Re: QueryFilter vs CachingWrapperFilter vs RangeQuery

2004-12-07 Thread Chris Hostetter
: > executes the search, i would keep a static reference to SearchIndexer
: > and then when i want to invalidate the cache, set it to null or create

: design of your system.  But, yes, you do need to keep a reference to it
: for the cache to work properly.  If you use a new IndexSearcher
: instance (I'm simplifying here, you could have an IndexReader instance
: yourself too, but I'm ignoring that possibility) then the filtering
: process occurs for each search rather than using the cache.

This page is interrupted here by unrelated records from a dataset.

-- ==== Sys2Proof/Certificates/Slice0/Obligations.lean ====
section
/-! DEFINITION.
The statements about the block. -/

open Sys2Proof Sys2Proof.Machine

/-- A step runs the command at the front of the queue on the state with the rest of the queue.  The queue is the model's
own (log entry 1). -/
def Obligations.StepRunsFrontCommand : Prop :=
  ∀ (c : Instr) (s : State), step { s with pending := c :: s.pending } = exec c s

/-- Resets of the device and the way to the boot ROM. -/
def Obligations.ResetsOfTheDevice : Prop :=
  (∀ (s : State) (x : Straps) (osc : Bool), ∃ t, exec (.powerOnReset x osc) s = .next t ∧
    t.sys.phase = .pllWait ∧ t.cfg = [] ∧ t.nvm = s.nvm ∧ t.flash = s.flash ∧ t.sec.otp = s.sec.otp ∧ t.pending = s.pending ∧
    t.get R.SYS_STRAPS.BOOT_SRC = x.bootSrc % 4 ∧ t.get R.SYS_STRAPS.STACK_POS = x.stackPos % 8 ∧
    t.get R.SYS_STRAPS.PAIR_ID = x.pairId % 2 ∧ t.get R.SYS_CLK_STATUS.REF_KIND = b2n osc ∧ t.get R.SYS_CLK_STATUS.REF_OK = 1) ∧
  (∀ (s : State) (ns : Nat) (x : Straps) (osc : Bool), 1000 ≤ ns → s.sys.phase.pinless = false → ∃ t,
    exec (.resetnLow ns x osc) s = .next t ∧ t = (s.deviceReset R.SYS_RESET_CAUSE.RESETN).latch x osc ∧ t.cfg = [] ∧
    t.sys.phase = (if pllOn s.sys.phase then .zeroize else .pllWait)) ∧
  (∀ (s : State) (i : Init), s.grants i (isBay i 0) = true →
    exec (.sysDevRst i 0xA5C3#32) s = .next (s.deviceReset R.SYS_RESET_CAUSE.SOFT)) ∧
  (∀ s : State, s.sys.phase = .pllWait →
    exec .systemPllLock s = .next ((s.setPhase .zeroize).flag R.SYS_CLK_STATUS.SYS_LOCK true)) ∧
  (∀ (s : State) (finds : List ZeroFind), s.sys.phase = .zeroize → ∃ t : State, exec (.zeroizationEnd finds) s = .next t.boot ∧
    t.mem = [] ∧ t.memx.poison = [] ∧ t.memx.dirty = [] ∧ t.sys.phase = .run ∧ t.cfg = s.cfg) ∧
  (∀ s : State, exec (.alwaysOnSupplyValid false) s = .next (s.powerOn .por false)) ∧
  (∀ s : State, s.sys.phase = .por →
    exec (.alwaysOnSupplyValid true) s = .next { s with sys := { s.sys with pwrEn := true } })

/-- Clocks, supplies and lane PLLs. -/
def Obligations.ClocksAndSupplies : Prop :=
  (∀ (s : State) (n : Nat), n < 400 ∨ 600 < n → s.sys.phase.dead = false → s.sys.holds.testBit 0 = false →
    exec (.referenceLoss n) s = .next ((s.hold 0 R.SYS_RESET_CAUSE.REF_LOSS 0x0401).put R.SYS_CLK_STATUS.REF_OK 0)) ∧
  (∀ s : State, s.sys.phase = .run ∨ s.sys.phase = .doze →
    exec .pllUnlock s = .next (s.hold 0 R.SYS_RESET_CAUSE.PLL_LOSS 0x0402)) ∧
  (∀ s : State, s.sys.phase = .held → s.sys.holds = 1 → exec .referenceGoodRestart s =
    .next (({ s with sys := { s.sys with holds := 0, phase := .pllWait } } : State).put R.SYS_CLK_STATUS.REF_OK 1)) ∧
  (∀ s : State, s.sys.phase.dead = false → s.sys.holds.testBit 1 = false →
    exec .coreUnderVoltage s = .next (s.hold 1 R.SYS_RESET_CAUSE.CORE_UV 0x0404)) ∧
  (∀ (s : State) (r : Nat), r < 2 → s.sys.phase.dead = false → s.sys.holds.testBit (2 + r) = false →
    exec (.railUnderVoltage r) s = .next (s.hold (2 + r) R.SYS_RESET_CAUSE.CORE_UV 0x0404)) ∧
  (∀ (s : State) (r : Nat), r < 3 → s.sys.phase = .held → s.sys.holds = 2 ^ (1 + r) → exec (.supplyGoodRestart r) s =
    .next { s with sys := { s.sys with holds := 0, phase := .pllWait } }) ∧
  (∀ (s : State) (r : Nat), r < 4 → s.sys.railLow.testBit r = false → ∃ t, exec (.ioRailLow r) s = .next t ∧
    t.sys = { s.sys with railLow := setBit s.sys.railLow r } ∧ t.mem = s.mem ∧ t.pin = s.pin) ∧
  (∀ s u : State, s.sys.railLow.testBit 4 = false → u = { s with sys := { s.sys with railLow := setBit s.sys.railLow 4 } } →
    exec (.ioRailLow 4) s = .next ((u.drvRail 0).drvRail 1)) ∧
  (∀ s u : State, s.sys.railLow.testBit 5 = false → u = { s with sys := { s.sys with railLow := setBit s.sys.railLow 5 } } →
    exec (.ioRailLow 5) s = .next ((if u.on R.TAG_INV_STAT.RUNNING then u.tagEnd 3 5 else u).cloPark.capEdge)) ∧
  (∀ (s : State) (r l : Nat), r < 6 → s.sys.railLow.testBit r = true → ∃ t, exec (.ioRailRestored r l) s = .next t ∧
    t.sys = { s.sys with railLow := clrBit s.sys.railLow r } ∧ t.mem = s.mem ∧ t.pin = s.pin) ∧
  (∀ (s : State) (n : Nat), s.sys.phase = .run → 1638400000000 ≤ 1050000 * n → 950000 * n ≤ 1638400000000 →
    exec (.lpoCalibration n) s = .next ((s.put R.SYS_LPO_CAL.REF_CYCLES n).flag R.SYS_LPO_CAL.VALID true)) ∧
  (∀ (s : State) (n : Nat), s.sys.phase = .run → 1050000 * n < 1638400000000 ∨ 1638400000000 < 950000 * n →
    exec (.lpoCalibration n) s = .next (((((s.put R.SYS_LPO_CAL.REF_CYCLES n).flag R.SYS_LPO_CAL.VALID true).flag
      R.SYS_CLK_STATUS.LPO_OK false).flag R.SYS_IRQ_PEND.LPO_DRIFT true).report 0 0x0407 0 n)) ∧
  (∀ (s : State) (l : Nat), l < 2 ∨ 6 ≤ l ∧ l < 8 → s.clocked = true → s.sys.lanesIdle = false →
    (s.get R.SYS_CLK_STATUS.LANE_ON).testBit l = true →
    exec (.lanePllLock l) s = .next (s.setB R.SYS_CLK_STATUS.LANE_LOCK l)) ∧
  (∀ (s : State) (l : Nat), 2 ≤ l ∧ l < 6 → s.clocked = true → s.sys.lanesIdle = false →
    (s.get R.SYS_CLK_STATUS.LANE_ON).testBit l = true →
    exec (.lanePllLock l) s = .next ((s.setB R.SYS_CLK_STATUS.LANE_LOCK l).laneTrain l 0 0)) ∧
  (∀ (s : State) (l : Nat), l < 8 → s.bit R.SYS_CLK_STATUS.LANE_LOCK l = true → exec (.lanePllUnlock l) s =
    .next ((((s.clrB R.SYS_CLK_STATUS.LANE_LOCK l).flag R.SYS_IRQ_PEND.LANE_UNLOCK true).laneLost l).report
      (s.laneBay l) 0x0403 l 0))

/-- DOZE, and the entries to SLEEP and OFF. -/
def Obligations.PowerStates : Prop :=
  (∀ s : State, s.sys.phase = .run → s.applied = true → s.allWait = true → exec .dozeEnter s = .next (s.setPhase .doze)) ∧
  (∀ (s : State) (c : Nat), c < 4 → s.sys.phase = .doze → (s.ownCore c).isSome = true → s.coreIrq (s.hartOf c) = true →
    exec .dozeExit s = .next (s.setPhase .run)) ∧
  (∀ (s : State) (i : Init), s.grants i (isBay i 0) = true → s.on R.SYS_PWR_STAT.BUSY = false → s.pwrRefuse 1 = 0 →
    exec (.sleepRequest i) s = .next (((s.put R.SYS_PWR_STAT.REFUSE 0).flag R.SYS_PWR_STAT.BUSY true).setPhase .sleepDrain)) ∧
  (∀ (s : State) (i : Init), s.grants i (isBay i 0) = true → s.on R.SYS_PWR_STAT.BUSY = false → s.pwrRefuse 1 ≠ 0 →
    exec (.sleepRequest i) s =
      .next ((s.put R.SYS_PWR_STAT.REFUSE (s.pwrRefuse 1)).flag R.SYS_IRQ_PEND.PWR_REFUSED true)) ∧
  (∀ (s : State) (i : Init), s.grants i (isBay i 0) = true → s.on R.SYS_PWR_STAT.BUSY = false → s.pwrRefuse 2 = 0 →
    s.memx.pgWrites = [] → exec (.offRequest i) s =
      .next ((((s.put R.SYS_PWR_STAT.REFUSE 0).flag R.SYS_PWR_STAT.BUSY true).setPhase .offParked).sleepPark false)) ∧
  (∀ s : State, s.sys.phase = .sleepDrain → exec .sleepDrained s = .next ((s.sleepPark true).setPhase .sleepParked)) ∧
  (∀ s : State, s.sys.phase = .sleepParked → ∃ t, exec .sleepCommit s = .next t ∧ t.sys.phase = .sleepStopped ∧
    t.sys.wakeLeft = (if (s.get R.SYS_WAKE_EN.EN).testBit 1 then s.get R.SYS_WAKE_TIMER.UNITS else 0) ∧
    t.mem = s.mem ∧ t.cfg = s.cfg ∧ ∀ b, b < 8 → t.bay.wdt.getD b 0 = 0) ∧
  (∀ s : State, s.sys.phase = .sleepStopped →
    exec .sleepRetention s = .next ((s.setPhase .sleep).flag R.SYS_PWR_STAT.BUSY false)) ∧
  (∀ s : State, s.sys.phase = .offParked → s.memx.pgWrites = [] → ∃ t, exec .offCommit s = .next t ∧ t.sys.phase = .off ∧
    t.sys.pwrEn = false ∧ t.sys.parked = true ∧ t.mem = [] ∧ t.cfg = [] ∧ t.nvm = s.nvm ∧ t.flash = s.flash ∧
    t.sec.otp = s.sec.otp)

/-- Wake events and the ways back. -/
def Obligations.WakesFromSleepAndOff : Prop :=
  (∀ s : State, (s.get R.SYS_WAKE_EN.EN).testBit 2 = true → exec .wakenFall s = .next (s.wakeEvent 3)) ∧
  (∀ (s : State) (p : Nat) (r : Bool), (s.get R.SYS_WAKE_EN.EN).testBit 3 = true → s.isWakePin p = true →
    s.on R.SYS_WAKE_PIN.EN0 = true → s.get R.SYS_WAKE_PIN.PIN0 = p → s.on R.SYS_WAKE_PIN.EDGE0 = r →
    exec (.wakePinEdge p r) s = .next (s.wakeEvent 4)) ∧
  (∀ s : State, s.sys.wakeLeft ≠ 0 → s.sys.phase = .sleep ∨ s.sys.phase = .off →
    exec .wakeTimerExpiry s = .next (s.wakeEvent 2)) ∧
  (∀ (s : State) (k : Nat), s.sys.phase = .sleep → ∃ t, s.wakeEvent k = t ∧ t.sys.phase = .sleep ∧ t.sys.wakeLeft = 0 ∧
    t.sys.wake = some (match s.sys.wake with | some c => min c k | none => k)) ∧
  (∀ (s : State) (k : Nat), s.sys.phase = .sleepDrain → s.wakeEvent k = (((s.put R.SYS_PWR_STAT.REFUSE 6).flag
    R.SYS_PWR_STAT.BUSY false).flag R.SYS_IRQ_PEND.PWR_REFUSED true).setPhase .run) ∧
  (∀ (s : State) (n : Nat), s.sys.phase = .sleep → s.sys.wake.isSome = true → exec (.wakeFromSleep n) s =
    .next ((s.put R.SYS_SLEEP_TIME.LPO (min n 4294967295)).setPhase .wakePll)) ∧
  (∀ s u v : State, s.sys.phase = .wakePll → u = (s.flag R.SYS_CLK_STATUS.SYS_LOCK true).resume →
    v = State.tevTriggers { u with sys := { u.sys with wake := none } }
      (State.sleepAdjust { u with sys := { u.sys with wake := none } }) →
    exec .wakePllLock s = .next ((v.forEach (indices 8 (fun b => v.live b)) (fun b t => t.startWdt b)).capWake.flag
      R.SYS_IRQ_PEND.WAKE true)) ∧
  (∀ s : State, s.sys.phase = .wakePll →
    exec .wakePllTimeout s = .next ((s.deviceReset R.SYS_RESET_CAUSE.PLL_LOSS).holdCause 0x0406 0 0)) ∧
  (∀ (s : State) (n : Nat), s.sys.phase = .off → s.sys.wake.isSome = true → exec (.wakeFromOff n) s =
    .next { s.put R.SYS_SLEEP_TIME.LPO (min n 4294967295) with sys := { s.sys with phase := .offWait, pwrEn := true, wake := none } }) ∧
  (∀ s : State, s.sys.phase = .offWait → exec .coreSupplyGood s = .next (s.setPhase .offSettle)) ∧
  (∀ s : State, s.sys.phase = .offSettle →
    exec .settleExpiry s = .next (s.resetInto R.SYS_RESET_CAUSE.WAKE_OFF .pllWait)) ∧
  (∀ s : State, s.sys.phase = .offWait → ∃ t, exec .coreSupplyTimeout s = .next t ∧ t.sys.phase = .off ∧ t.sys.pwrEn = false)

Assuming you have a finite number of Filters, and assuming those Filters
are expensive enough to be worth it...

Another approach you can take to "share" the cache among multiple
IndexReaders is to explicitly call the bits method on your filter(s) once,
and then cache the resulting BitSet anywhere you want (ie: serialize it to
disk if you so choose).  and then impliment a "BitsFilter" class that you
can construct directly from a BitSet regardless of the IndexReader.  The
down side of this approach is that it will *ONLY* work if you arecertain
that the index is never being modified.  If any documents get added, or
the index gets re-optimized you must regenerate all of the BitSets.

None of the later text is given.